Je suis allongé dans le blanc, donc, et tu es aussi allongé à mes côtés. C’est à ce moment-là que nous entendons une voix. Je ne sais pas d’où vient cette voix, je ne sais pas si c’est toi qui me parles ou si, au contraire, c’est moi qui te parle. Tu es quand même moi et il est difficile de savoir lequel des deux je parle et lequel écoute. Peut-être les deux en même temps, je n’ai jamais été très doué pour laisser parler ou pour écouter les autres. Ce je qui parle avec ma bouche me parle de moi. Je crois que c’est toi qui parles parce que la voix est sombre dans tes propos, que je trouve parfois cruels, injustes, excessifs, décalés. Comme si ce je avais fait un pas de côté vers l’ombre. Comme si, dans cette nuit blanche, tu avais englouti la lumière et l’avais digérée pour charger tes paroles du noir de tes pensées. Pas la couleur, l’absence de lumière. Des pensées sans lumière c’est exactement ça.

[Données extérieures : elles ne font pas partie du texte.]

-- ==== Sys2Proof/Decode.lean ====
section
/-! DEFINITION. The decoder of transaction words (30_encoding.md R61 to R71), total, refusing the reserved words by
name; the encoder; the opcode map as a table of rows. The reference values of the parameters stand here too. -/

namespace Sys2Proof

/-! ## The parameters: their constraints and reference values (00_scope.md R10) -/

/-- The reference layout: control 1, command 3, data ports 2 and 3 (00_scope.md R10). -/
def Layout.reference : Layout := { ctrl := 1, cmd := 3, data := 2 }

/-- The constraints of 00_scope.md R10: control and command on two distinct odd offsets, data on an even one. -/
def Layout.valid (L : Layout) : Bool :=
  L.ctrl.getLsbD 0 && L.cmd.getLsbD 0 && L.ctrl != L.cmd && !L.data.getLsbD 0

/-- `ROM_SIZE`: a power of two, from 1 to 2^32 (00_scope.md R10). -/
def Params.romSize (p : Params) : Nat := 2 ^ p.romLog2.val

/-- The parameters of the machine after reset: the spec's reference values (00_scope.md R10; log 3), the size of the
ROM image free (log 2). -/
def resetParams : Params :=
  { layout := Layout.reference, unlockBit := 0, soundMode := .verbatim, romLog2 := Config.romLog2 }

/-! ## The fields of a word (30_encoding.md R61) -/

/-- Bit 15, `W`: the access is a write. -/
def Txn.isWrite (w : Txn) : Bool := w.getLsbD 15

/-- Bit 14, `S`: the access is at the I/O board window. -/
def Txn.isIo (w : Txn) : Bool := w.getLsbD 14

/-- Bit 13, `N`: the peek qualifier. -/
def Txn.peek (w : Txn) : Bool := w.getLsbD 13

/-- Bit 12, `Z`: reserved. -/
def Txn.reservedBit (w : Txn) : Bool := w.getLsbD 12

/-- Bits 11:8, `OFF`. -/
def Txn.off (w : Txn) : BitVec 4 := w.extractLsb' 8 4

/-- Bits 7:0, `DATA`. -/
def Txn.data (w : Txn) : Byte := w.extractLsb' 0 8

/-- Bits 10:8: the offset within the 8-offset flash window. -/
def Txn.flashOff (w : Txn) : BitVec 3 := w.extractLsb' 8 3

/-! ## The four address decoders -/

/-- The lane index `OFF[2:1]` of an even flash offset (30_encoding.md R62). -/
def laneIndex (off : BitVec 3) : BitVec 2 := off.extractLsb' 1 2

/-- The flash window's write decoder, for any layout (30_encoding.md R63, R71). -/
def decodeFlashWrite (L : Layout) (off : BitVec 3) (data : Byte) : Instr :=
  if off.getLsbD 0 then
    if off = L.ctrl then .flWctrl data
    else if off = L.cmd then .flWcmd data
    else .flWnop off data
  else if laneIndex off = 0 then .flWlane0 data
  else if laneIndex off = 1 then .flWlane1 data
  else if laneIndex off = 2 then .flWlane2 data
  else .flWlane3 data

/-- The flash window's read decoder, for any layout (30_encoding.md R64, R71). -/
def decodeFlashRead (L : Layout) (off : BitVec 3) (n : Bool) : Instr :=
  if off = L.data then .flRdlo n
  else if off = L.data + 1 then .flRdhi n
  else if off.getLsbD 2 then .flRzero47 off n
  else .flRzero01 off n

/-- The I/O board window's write decoder (30_encoding.md R65). -/
def decodeIoWrite (off : BitVec 4) (data : Byte) : Instr :=
  if off ≤ 0x3#4 then .ioSndw (off.extractLsb' 0 2) data
  else if off ≤ 0x7#4 then .ioWnop47 (off.extractLsb' 0 2) data
  else if off ≤ 0xB#4 then .ioWnop8b (off.extractLsb' 0 2) data
  else if off = 0xC#4 then .ioWee data
  else if off = 0xD#4 then .ioWnopd data
  else .ioWnopef (off.extractLsb' 0 1) data

/-- The I/O board window's read decoder (30_encoding.md R66). -/
def decodeIoRead (off : BitVec 4) (n : Bool) : Instr :=
  if off ≤ 0x3#4 then .ioSndr (off.extractLsb' 0 2) n
  else if off ≤ 0x7#4 then .ioRzero47 (off.extractLsb' 0 2) n
  else if off = 0x8#4 then .ioRin0 n
  else if off = 0x9#4 then .ioRsys n
  else if off = 0xA#4 then .ioRin1 n
  else if off = 0xB#4 then .ioRin2 n
  else if off ≤ 0xD#4 then .ioRzerocd (off.extractLsb' 0 1) n
  else if off = 0xE#4 then .ioRee n
  else .ioRzerof n

/-- The reserved words: the first condition in the order of the table names the refusal (30_encoding.md R67). -/
def Txn.reserved (w : Txn) : Option ReservedWord :=
  if w.reservedBit then some .reservedZ
  else if !w.isIo && w.off.getLsbD 3 then some .outsideFlashWindow
  else if w.isWrite && w.peek then some .peekOnWrite
  else none

/-- The decoder of transaction words: total, and a function of the word and the layout alone (30_encoding.md R67, R70). -/
def decode (L : Layout) (w : Txn) : Except ReservedWord Instr :=
  match w.reserved with
  | some r => .error r
  | none => .ok <|
    match w.isIo, w.isWrite with
    | false, true => decodeFlashWrite L w.flashOff w.data
    | false, false => decodeFlashRead L w.flashOff w.peek
    | true, true => decodeIoWrite w.off w.data
    | true, false => decodeIoRead w.off w.peek

/-! ## The encoder -/

/-- The word with the given fields and `Z` = 0 (30_encoding.md R61). -/
def mkTxn (isWrite isIo peek : Bool) (off : BitVec 4) (data : Byte) : Txn :=
  BitVec.ofBool isWrite ++ BitVec.ofBool isIo ++ BitVec.ofBool peek ++ 0#1 ++ off ++ data

/-- A flash write of a byte at an offset (30_encoding.md R72, `OUT F+off, imm8`). -/
def flashWriteWord (off : BitVec 3) (data : Byte) : Txn := mkTxn true false false (0#1 ++ off) data

/-- A flash read at an offset, `DATA` written as 0 (30_encoding.md R61, R72, `IN F+off`, `PEEK F+off`). -/
def flashReadWord (off : BitVec 3) (n : Bool) : Txn := mkTxn false false n (0#1 ++ off) 0

/-- An I/O write of a byte at an offset (30_encoding.md R72, `OUT IO+off, imm8`). -/
def ioWriteWord (off : BitVec 4) (data : Byte) : Txn := mkTxn true true false off data

/-- An I/O read at an offset (30_encoding.md R72, `IN IO+off`, `PEEK IO+off`). -/
def ioReadWord (off : BitVec 4) (n : Bool) : Txn := mkTxn false true n off 0

/-- The word of an access under a layout (30_encoding.md R61, R63 to R66, R71). -/
def encode (L : Layout) : Instr → Txn
  | .flWlane0 data => flashWriteWord 0 data
  | .flWctrl data => flashWriteWord L.ctrl data
  | .flWlane1 data => flashWriteWord 2 data
  | .flWcmd data => flashWriteWord L.cmd data
  | .flWlane2 data => flashWriteWord 4 data
  | .flWnop off data => flashWriteWord off data
  | .flWlane3 data => flashWriteWord 6 data
  | .flRzero01 off n => flashReadWord off n
  | .flRdlo n => flashReadWord L.data n
  | .flRdhi n => flashReadWord (L.data + 1) n
  | .flRzero47 off n => flashReadWord off n
  | .ioSndw i data => ioWriteWord (0b00#2 ++ i) data
  | .ioWnop47 o data => ioWriteWord (0b01#2 ++ o) data
  | .ioWnop8b o data => ioWriteWord (0b10#2 ++ o) data
  | .ioWee data => ioWriteWord 0xC data
  | .ioWnopd data => ioWriteWord 0xD data
  | .ioWnopef o data => ioWriteWord (0b111#3 ++ o) data
  | .ioSndr i n => ioReadWord (0b00#2 ++ i) n
  | .ioRzero47 o n => ioReadWord (0b01#2 ++ o) n
  | .ioRin0 n => ioReadWord 0x8 n
  | .ioRsys n => ioReadWord 0x9 n
  | .ioRin1 n => ioReadWord 0xA n
  | .ioRin2 n => ioReadWord 0xB n
  | .ioRzerocd o n => ioReadWord (0b110#3 ++ o) n
  | .ioRee n => ioReadWord 0xE n
  | .ioRzerof n => ioReadWord 0xF n

/-! ## The opcode map (30_encoding.md section 3), row by row as the spec gives it -/

/-- One row: a word selects it when the bits under the mask are the row's (30_encoding.md section 3). -/
structure OpcodeRow where
  mnemonic : String
  bits : Txn
  mask : Txn
deriving DecidableEq, Repr

/-- The word selects the row. -/
def OpcodeRow.selects (r : OpcodeRow) (w : Txn) : Bool := (w &&& r.mask) == r.bits

/-- The flash window's rows, writes then reads. -/
def flashRows : List OpcodeRow :=
  [⟨"FL.WLANE0", 0x8000, 0xFF00⟩, ⟨"FL.WCTRL", 0x8100, 0xFF00⟩, ⟨"FL.WLANE1", 0x8200, 0xFF00⟩,
   ⟨"FL.WCMD", 0x8300, 0xFF00⟩, ⟨"FL.WLANE2", 0x8400, 0xFF00⟩, ⟨"FL.WNOP", 0x8500, 0xFD00⟩,
   ⟨"FL.WLANE3", 0x8600, 0xFF00⟩] ++
  [⟨"FL.RZERO01", 0x0000, 0xDE00⟩, ⟨"FL.RDLO", 0x0200, 0xDF00⟩, ⟨"FL.RDHI", 0x0300, 0xDF00⟩,
   ⟨"FL.RZERO47", 0x0400, 0xDC00⟩]

/-- The I/O board window's rows, writes then reads. -/
def ioRows : List OpcodeRow :=
  [⟨"IO.SNDW", 0xC000, 0xFC00⟩, ⟨"IO.WNOP47", 0xC400, 0xFC00⟩, ⟨"IO.WNOP8B", 0xC800, 0xFC00⟩,
   ⟨"IO.WEE", 0xCC00, 0xFF00⟩, ⟨"IO.WNOPD", 0xCD00, 0xFF00⟩, ⟨"IO.WNOPEF", 0xCE00, 0xFE00⟩] ++
  [⟨"IO.SNDR", 0x4000, 0xDC00⟩, ⟨"IO.RZERO47", 0x4400, 0xDC00⟩, ⟨"IO.RIN0", 0x4800, 0xDF00⟩,
   ⟨"IO.RSYS", 0x4900, 0xDF00⟩, ⟨"IO.RIN1", 0x4A00, 0xDF00⟩, ⟨"IO.RIN2", 0x4B00, 0xDF00⟩,
   ⟨"IO.RZEROCD", 0x4C00, 0xDE00⟩, ⟨"IO.REE", 0x4E00, 0xDF00⟩, ⟨"IO.RZEROF", 0x4F00, 0xDF00⟩]

/-- The opcode map of the reference layout: 26 rows. -/
def opcodeRows : List OpcodeRow := flashRows ++ ioRows

/-! ## What the host asks of the decoder -/

/-- The word that spec/opcode_table.json writes as `nbits` bits of the number `w`; every bit above is 0. -/
def tableWord (nbits w : Nat) : Txn := BitVec.ofNat 16 (w % 2 ^ nbits)

/-- The access that the decoder reads from a word of the opcode table (reference layout), none where it refuses. -/
def decodeTableWord (nbits w : Nat) : Option Instr :=
  match decode Layout.reference (tableWord nbits w) with
  | .ok i => some i
  | .error _ => none

end Sys2Proof
end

Tes paroles noires (pas la couleur, vous avez bien compris) me cisaillent l’esprit. L’esprit de ce je qui écoute est lacéré par les coups de couteau de noires pensées. C’est une agression, un pur acte de vandalisme. Mes quelques rares convictions sont déchiquetées, mes certitudes sont réduites en cendres, ma joie naturelle anesthésiée. Je ne dors pas et cet autre je en profite pour étaler son ombre. Dans cet espace blanc, mon intérieur est dévasté par le noir. Parfois, au petit matin, je m’autorise un répit et me rendors. Quelques minutes ou quelques heures, je me réveille ravagé. Un champ de ruines. Alors je me reconstruis à coup de cafés, noirs, j’arrange mon intérieur, un petit coup de peinture pour la journée. Pour la lumière et pour les couleurs. Jusqu’à ce que, la nuit suivante, je te retrouve allongé à côté de moi dans le blanc.
Je suis maintenant allongé à côté d’un autre corps. C’est un corps inerte. Pas mort, juste inerte. Je l’ai éteint et j’ai pris sa place dans le noir de la nuit blanche. J’entends une voix qui est ma voix, une voix qui me tutoie. Je me parle et je ne réponds pas. J’écris mon corps blanc dans le noir et mes idées noires s’affichent en blanc. J’écris la blancheur de mes nuits, seul, allongé dans le noir.

Photo de Mahshid Saberpour sur Unsplash
Merci pour ce beau texte et tout ces moi qui se réveillent avec la nuit.
« Tes paroles noires (pas la couleur, vous avez bien compris) me cisaillent l’esprit. » cisailler c’est un verbe qui tombe très juste dans ce combat de je à je sans couleurs, dans cette veille blanche à mots noirs
.. pas pu venir te lire avant ce 13 en noir et blanc et en technicolor de moi, de surmoi, de non moi et de…
merci à TOI!
Beau l’idée du blanc, le renversement et l’autre tout au long du texte. Merci, Jean-Luc.